Google betreibt schon jetzt eigene kleine Geschäfte innerhalb großer Elektronikmärkte und ist mit kleinen Ständen an gut besuchten Orten wie Flughäfen aktiv.

Sollte Google demnächst aber in großem Stil in die Offline-Welt expandieren, muss der Konzern sich einiges einfallen lassen, um die Geschäfte zum Aushängeschild zu machen.

Vielen Menschen ist Google vor allem als Suchmaschinen-Anbieter ein Begriff. "Viele Leute werden sich fragen: Was wollen die denn anbieten?", sagt Imdahl. "Aber schon allein das weckt Interesse." Die Läden dürften auch nicht zu zahlreich sein: "Begehrlichkeit und eine besondere Atmosphäre sind wichtig", sagt die Psychologin. Google müsse Erlebniswelten schaffen, die es online nicht gibt. Dazu gehöre eine gewisse Produktpalette. Google kann mit Hardware wie Chromebooks und Nexus-Geräten aufwarten.

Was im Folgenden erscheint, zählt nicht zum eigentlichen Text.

-- ==== Sys2Proof/Machine/Flags.lean ====
section
/-! DEFINITION. The STATUS byte and its flags (10_state.md R29 to R32), and the error codes (60_exceptions.md R242). -/

namespace Sys2Proof.Machine

/-- R31: ERR is 1 exactly when `ERRCODE != 0x00`; it is not separate state. -/
def State.err (s : State) : Bool := s.errcode != 0x00#8

/-- A flag zero-extended to a byte (R55 `zext_8`). -/
def flagByte (b : Bool) : Byte := if b then 0x01#8 else 0x00#8

/-- R29: `STATUS = BUSY | (ERR << 1) | (KEYV << 2)`, computed from state on every read. -/
def State.status (s : State) : Byte :=
  flagByte s.busy ||| (flagByte s.err <<< 1) ||| (flagByte s.keyv <<< 2)

/-- R242: the byte written to ERRCODE for an error. -/
def errorCode : ErrorKind → Byte
  | .invalidKeyLength => 0x01#8
  | .invalidBlockLength => 0x02#8
  | .keyNotLoaded => 0x03#8
  | .invalidIndex => 0x04#8
  | .illegalCommand => 0x05#8

end Sys2Proof.Machine
end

Laut dem Bericht von 9to5Google soll aber vor allem ein Produkt den Ausschlag für den Konzern gegeben haben, eigene Stores zu eröffnen: Das Google Project Glass, die Datenbrille, die derzeit entwickelt wird.

Diese internetfähige Brille könnte ein attraktives und exklusives Produkt sein, das Kunden anlockt, sagt Imdahl. Und selbst für erfahrene Gadget-Fans dürfte ein solches Produkt so ungewohnt sein, dass sie es zunächst einmal testen wollen.

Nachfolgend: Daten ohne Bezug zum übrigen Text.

-- ==== Sys2Proof/Laws/Runs.lean ====
section
/-! SUPPORT. Runs of several steps, packaged once, and the relation `sameCore`. -/

namespace Sys2Proof.Machine

theorem RunsTo.zero (s : State) : RunsTo 0 s s := rfl

/-- The host's `run`, one step at a time. -/
theorem run_succ (n : Nat) (s : State) :
    Host.Core.run Sys2Proof.core (n + 1) s =
      (match step s with
        | .next s' => Host.Core.run Sys2Proof.core n s'
        | .fault r => .fault r
        | .refused r => .refused r : Host.Outcome State Fault Refusal) := by
  have e := Host.Core.run.eq_2 Sys2Proof.core s n
  rw [show Host.Core.step Sys2Proof.core s = step s from rfl] at e
  rw [e]
  cases step s <;> rfl

/-- One more step in front of a run. -/
theorem RunsTo.cons {n : Nat} {s t u : State} (h : step s = .next t) (r : RunsTo n t u) : RunsTo (n + 1) s u := by
  unfold RunsTo
  rw [run_succ, h]
  exact r

/-- A property that a step keeps holds along every run. -/
theorem RunsTo.keeps {P : State → Prop} (hP : ∀ s t, P s → step s = .next t → P t) {n : Nat} :
    ∀ {s t : State}, P s → RunsTo n s t → P t := by
  induction n with
  | zero =>
    intro s t hs r
    have e : s = t := next_inj r
    exact e ▸ hs
  | succ n ih =>
    intro s t hs r
    unfold RunsTo at r
    rw [run_succ] at r
    cases h : step s with
    | next u =>
      rw [h] at r
      exact ih (hP s u hs h) r
    | fault f => cases f
    | refused f =>
      rw [h] at r
      cases r

theorem State.sameCore.refl (s : State) : s.sameCore s := rfl

theorem State.sameCore.trans {s t u : State} (h : s.sameCore t) (h' : t.sameCore u) : s.sameCore u := by
  unfold State.sameCore at h h' ⊢
  rw [h', h]

theorem sameCore_popTurn (s : State) : s.sameCore s.popTurn := rfl

/-- While BUSY = 1 a host step leaves KZCORE as it was (R53, R55). -/
theorem hostStep_sameCore (s : State) (h : s.busy = true) : s.sameCore (hostStep s) := by
  unfold hostStep
  split
  · rename_i o _
    cases o with
    | wr a v => simp only [hostExec, hostWrite_busy s a v h]; rfl
    | rd a => rfl
    | bnz label m =>
      simp only [hostExec]
      split <;> (unfold State.drawBranchValue; split <;> rfl)
  · rfl

/-- A host step takes no turn by itself. -/
theorem hostStep_turns (s : State) : (hostStep s).env.turns = s.env.turns := by
  unfold hostStep
  split
  · rename_i o _
    cases o with
    | wr a v => simp [hostExec, (hostWrite_keeps s a v).2.2.2.2.2]
    | rd a => rfl
    | bnz label m =>
      simp only [hostExec]
      split <;> simp
  · rfl

/-- The completion step on the same core state leaves the same core state. -/
theorem complete_sameCore {s s' t : State} (h : s.sameCore s') (hc : complete s = .next t) :
    ∃ t', complete s' = .next t' ∧ t.sameCore t' := by
  unfold State.sameCore at h
  rw [h]
  exact ⟨_, complete_withEnv s t s'.env hc, rfl⟩

end Sys2Proof.Machine
end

Apple machen die Läden auch Sorgen

Während Kunden durch iPhone, iPad und iPod konkrete Produkte mit dem Namen Apple verbinden, hat Google hier noch großen Nachholbedarf. Die Suchmaschine kennt fast jeder. Doch Berichte über die Erfassung von Nutzerdaten und das Abfotografieren von Häusern und Menschen für den Kartendienst Google Street View haben dem Konzern den Ruf eines unheimlichen Datenkraken eingebracht.

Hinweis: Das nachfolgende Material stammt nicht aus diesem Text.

/-- R214: E's loop undoes D's round by round, its Blocks being D's after the key is XORed. -/
theorem DecRounds.encRounds_whitened {rk : Vector Block 10} {b : Fin 10 → Block} (h : DecRounds rk b) :
    EncRounds rk (whitened rk b) := fun i =>
  calc xorBlock (b i.succ) rk[i.succ]
    _ = lpBlock (b i.castSucc) := by rw [h i, lpBlock_lpInvBlock]
    _ = lpBlock (xorBlock (xorBlock (b i.castSucc) rk[i.castSucc]) rk[i.castSucc]) := by rw [xorBlock_cancel]

theorem decryptBlock_encryptBlock (rk : Vector Block 10) (x : Block) : decryptBlock rk (encryptBlock rk x) = x := by
  obtain ⟨b, rfl, h⟩ := exists_encRounds rk x
  rw [h.encryptBlock_eq, h.decRounds_whitened.decryptBlock_eq]
  exact xorBlock_cancel (b 0) rk[0]

theorem encryptBlock_decryptBlock (rk : Vector Block 10) (x : Block) : encryptBlock rk (decryptBlock rk x) = x := by
  obtain ⟨b, rfl, h⟩ := exists_decRounds rk x
  rw [h.decryptBlock_eq, h.encRounds_whitened.encryptBlock_eq]
  exact xorBlock_cancel (b 9) rk[9]

/-- Settles O33: whitening turns E's sequence of Blocks into D's and back. -/
theorem encryptDecryptMutuallyInverse : Obligations.EncryptDecryptMutuallyInverse :=
  fun rk b => ⟨decryptBlock_encryptBlock rk b, encryptBlock_decryptBlock rk b⟩

/-! ### ENC and DEC -/

theorem exec_enc (s : State) : exec .enc s = finishCipher s encryptBlock := rfl

theorem exec_dec (s : State) : exec .dec s = finishCipher s decryptBlock := rfl

/-- R23, R40, R212, R213: what a completed cipher command leaves: its Block in DOUT[0..15], all else but ERRCODE and BUSY
as it was. -/
theorem finishCipher_halves (s : State) (f : Vector Block 10 → Block → Block) (hk : s.keyv = true) (hl : s.len = 0x10#8) :
    ∃ t, finishCipher s f = .next t ∧ leftHalf t.dout = f s.rk (leftHalf s.din) ∧
      rightHalf t.dout = rightHalf s.dout ∧ t = { s with dout := t.dout, errcode := 0x00#8, busy := false } := by
  rw [finishCipher_ok s f hk hl]
  exact finishBlock_halves s (f s.rk s.din16)

/-- Settles O31: any sequence of E's rounds from DIN[0..15] ends in the Block ENC writes; the checks go in R244's order. -/
theorem encRunsNineRoundsAndWhitening : Obligations.EncRunsNineRoundsAndWhitening := by
  refine ⟨rfl, fun s => ⟨fun hk hl => ?_, finishCipher_noKey s encryptBlock, finishCipher_badLength s encryptBlock⟩⟩
  obtain ⟨t, ht, hlow, hhigh, hframe⟩ := finishCipher_halves s encryptBlock hk hl
  refine ⟨t, (exec_enc s).trans ht, fun b hstart hrounds => ?_, hhigh, hframe⟩
  have h : EncRounds s.rk fun i => b i := hrounds
  rw [hlow, ← hstart]
  exact h.encryptBlock_eq

/-- Settles O32: any sequence of D's rounds from DIN[0..15] ends in the Block DEC writes; the checks go in R244's order. -/
theorem decRunsRoundsInReverse : Obligations.DecRunsRoundsInReverse := by
  refine ⟨rfl, fun s => ⟨fun hk hl => ?_, finishCipher_noKey s decryptBlock, finishCipher_badLength s decryptBlock⟩⟩
  obtain ⟨t, ht, hlow, hhigh, hframe⟩ := finishCipher_halves s decryptBlock hk hl
  refine ⟨t, (exec_dec s).trans ht, fun b hstart hrounds => ?_, hhigh, hframe⟩
  have h : DecRounds s.rk fun i => b i := hrounds
  rw [hlow, ← hstart]
  exact h.decryptBlock_eq

/-- R212, R213: a cipher command with a key and LEN = 16 reports success and writes its transform of DIN[0..15] under RK. -/
theorem finishCipher_result {s t : State} {f : Vector Block 10 → Block → Block} (hk : s.keyv = true)
    (hl : s.len = 0x10#8) (h : finishCipher s f = .next t) :
    leftHalf t.dout = f s.rk (leftHalf s.din) ∧ t.rk = s.rk ∧ t.keyv = true ∧ t.errcode = 0x00#8 := by
  obtain ⟨u, hu, hlow, -, hframe⟩ := finishCipher_halves s f hk hl
  obtain rfl := next_inj (hu.symm.trans h)
  exact ⟨hlow, by rw [hframe], by rw [hframe, hk], by rw [hframe]⟩

/-- Settles O34: KLOAD loads a key, which ENC keeps, so DEC undoes the E of ENC under the same round keys. -/
theorem decAfterEncRestoresBlock : Obligations.DecAfterEncRestoresBlock := by
  intro s0 s1 s2 s3 s4 s5 hlen0 hkload hrk2 hkeyv2 hlen2 henc hrk4 hkeyv4 hlen4 hdin4 hdec
  have hs1 : (s0.setKeys (keySchedule s0.din32) true).succeed = s1 := next_inj ((execKload_ok hlen0).symm.trans hkload)
  have hk2 : s2.keyv = true := by rw [hkeyv2, ← hs1, succeed_keyv, setKeys_keyv]
  obtain ⟨hcipher, hrk3, hk3, -⟩ := finishCipher_result hk2 hlen2 henc
  obtain ⟨hplain, -, -, herr⟩ := finishCipher_result (hkeyv4.trans hk3) hlen4 hdec
  refine ⟨?_, herr⟩
  calc leftHalf s5.dout = decryptBlock s2.rk (encryptBlock s2.rk (leftHalf s2.din)) := by
        rw [hplain, hdin4, hcipher, hrk4, hrk3]
    _ = leftHalf s2.din := decryptBlock_encryptBlock s2.rk (leftHalf s2.din)

/-- R215: a cipher command with a key and LEN = 16 answers by RK and DIN[0..15] alone. -/
theorem finishCipher_congr {s s' t t' : State} {f : Vector Block 10 → Block → Block} (hrk : s.rk = s'.rk)
    (hkeyv : s.keyv = s'.keyv) (hlen : s.len = s'.len) (hdin : leftHalf s.din = leftHalf s'.din) (hk : s.keyv = true)
    (hl : s.len = 0x10#8) (h : finishCipher s f = .next t) (h' : finishCipher s' f = .next t') :
    leftHalf t.dout = leftHalf t'.dout ∧ t.errcode = t'.errcode := by
  obtain ⟨hlow, -, -, herr⟩ := finishCipher_result hk hl h
  obtain ⟨hlow', -, -, herr'⟩ := finishCipher_result (hkeyv ▸ hk) (hlen ▸ hl) h'
  exact ⟨by rw [hlow, hlow', hrk, hdin], herr.trans herr'.symm⟩

/-- Settles O35: both commands are one check and one transform of RK and DIN[0..15]. -/
theorem cipherIgnoresOtherRegisters : Obligations.CipherIgnoresOtherRegisters := by
  rintro i s s' t t' (rfl | rfl) hrk hkeyv hlen hdin hk hl h h'
  · exact finishCipher_congr (f := encryptBlock) hrk hkeyv hlen hdin hk hl h h'
  · exact finishCipher_congr (f := decryptBlock) hrk hkeyv hlen hdin hk hl h h'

Hier könnten Läden helfen, das Image von Google aufzupolieren, sagt Imdahl: "Google könnte für die Menschen greifbarer und sympathischer werden. Doch es schwingt ein gewisses Risiko mit: Wenn es schiefgeht, wird der Konzern den Kunden unsympathischer."

Apple lockt Mitarbeiter mit großen Worten: "Ein Job bei Apple ist wie kein anderer", heißt es pathetisch. "Du wirst großen Herausforderungen gegenüberstehen. Du wirst inspiriert werden. Und du wirst stolz sein. Denn ganz egal, was du bei uns machst, du bist Teil von etwas ganz Großem." Peinlich ist es, wenn solche Phrasen entlarvt werden - der SPIEGEL berichtete im vergangenen Jahr über die Verkaufsmethoden des Konzerns. Mitarbeiter klagten über schlechte Bezahlung und Überwachung.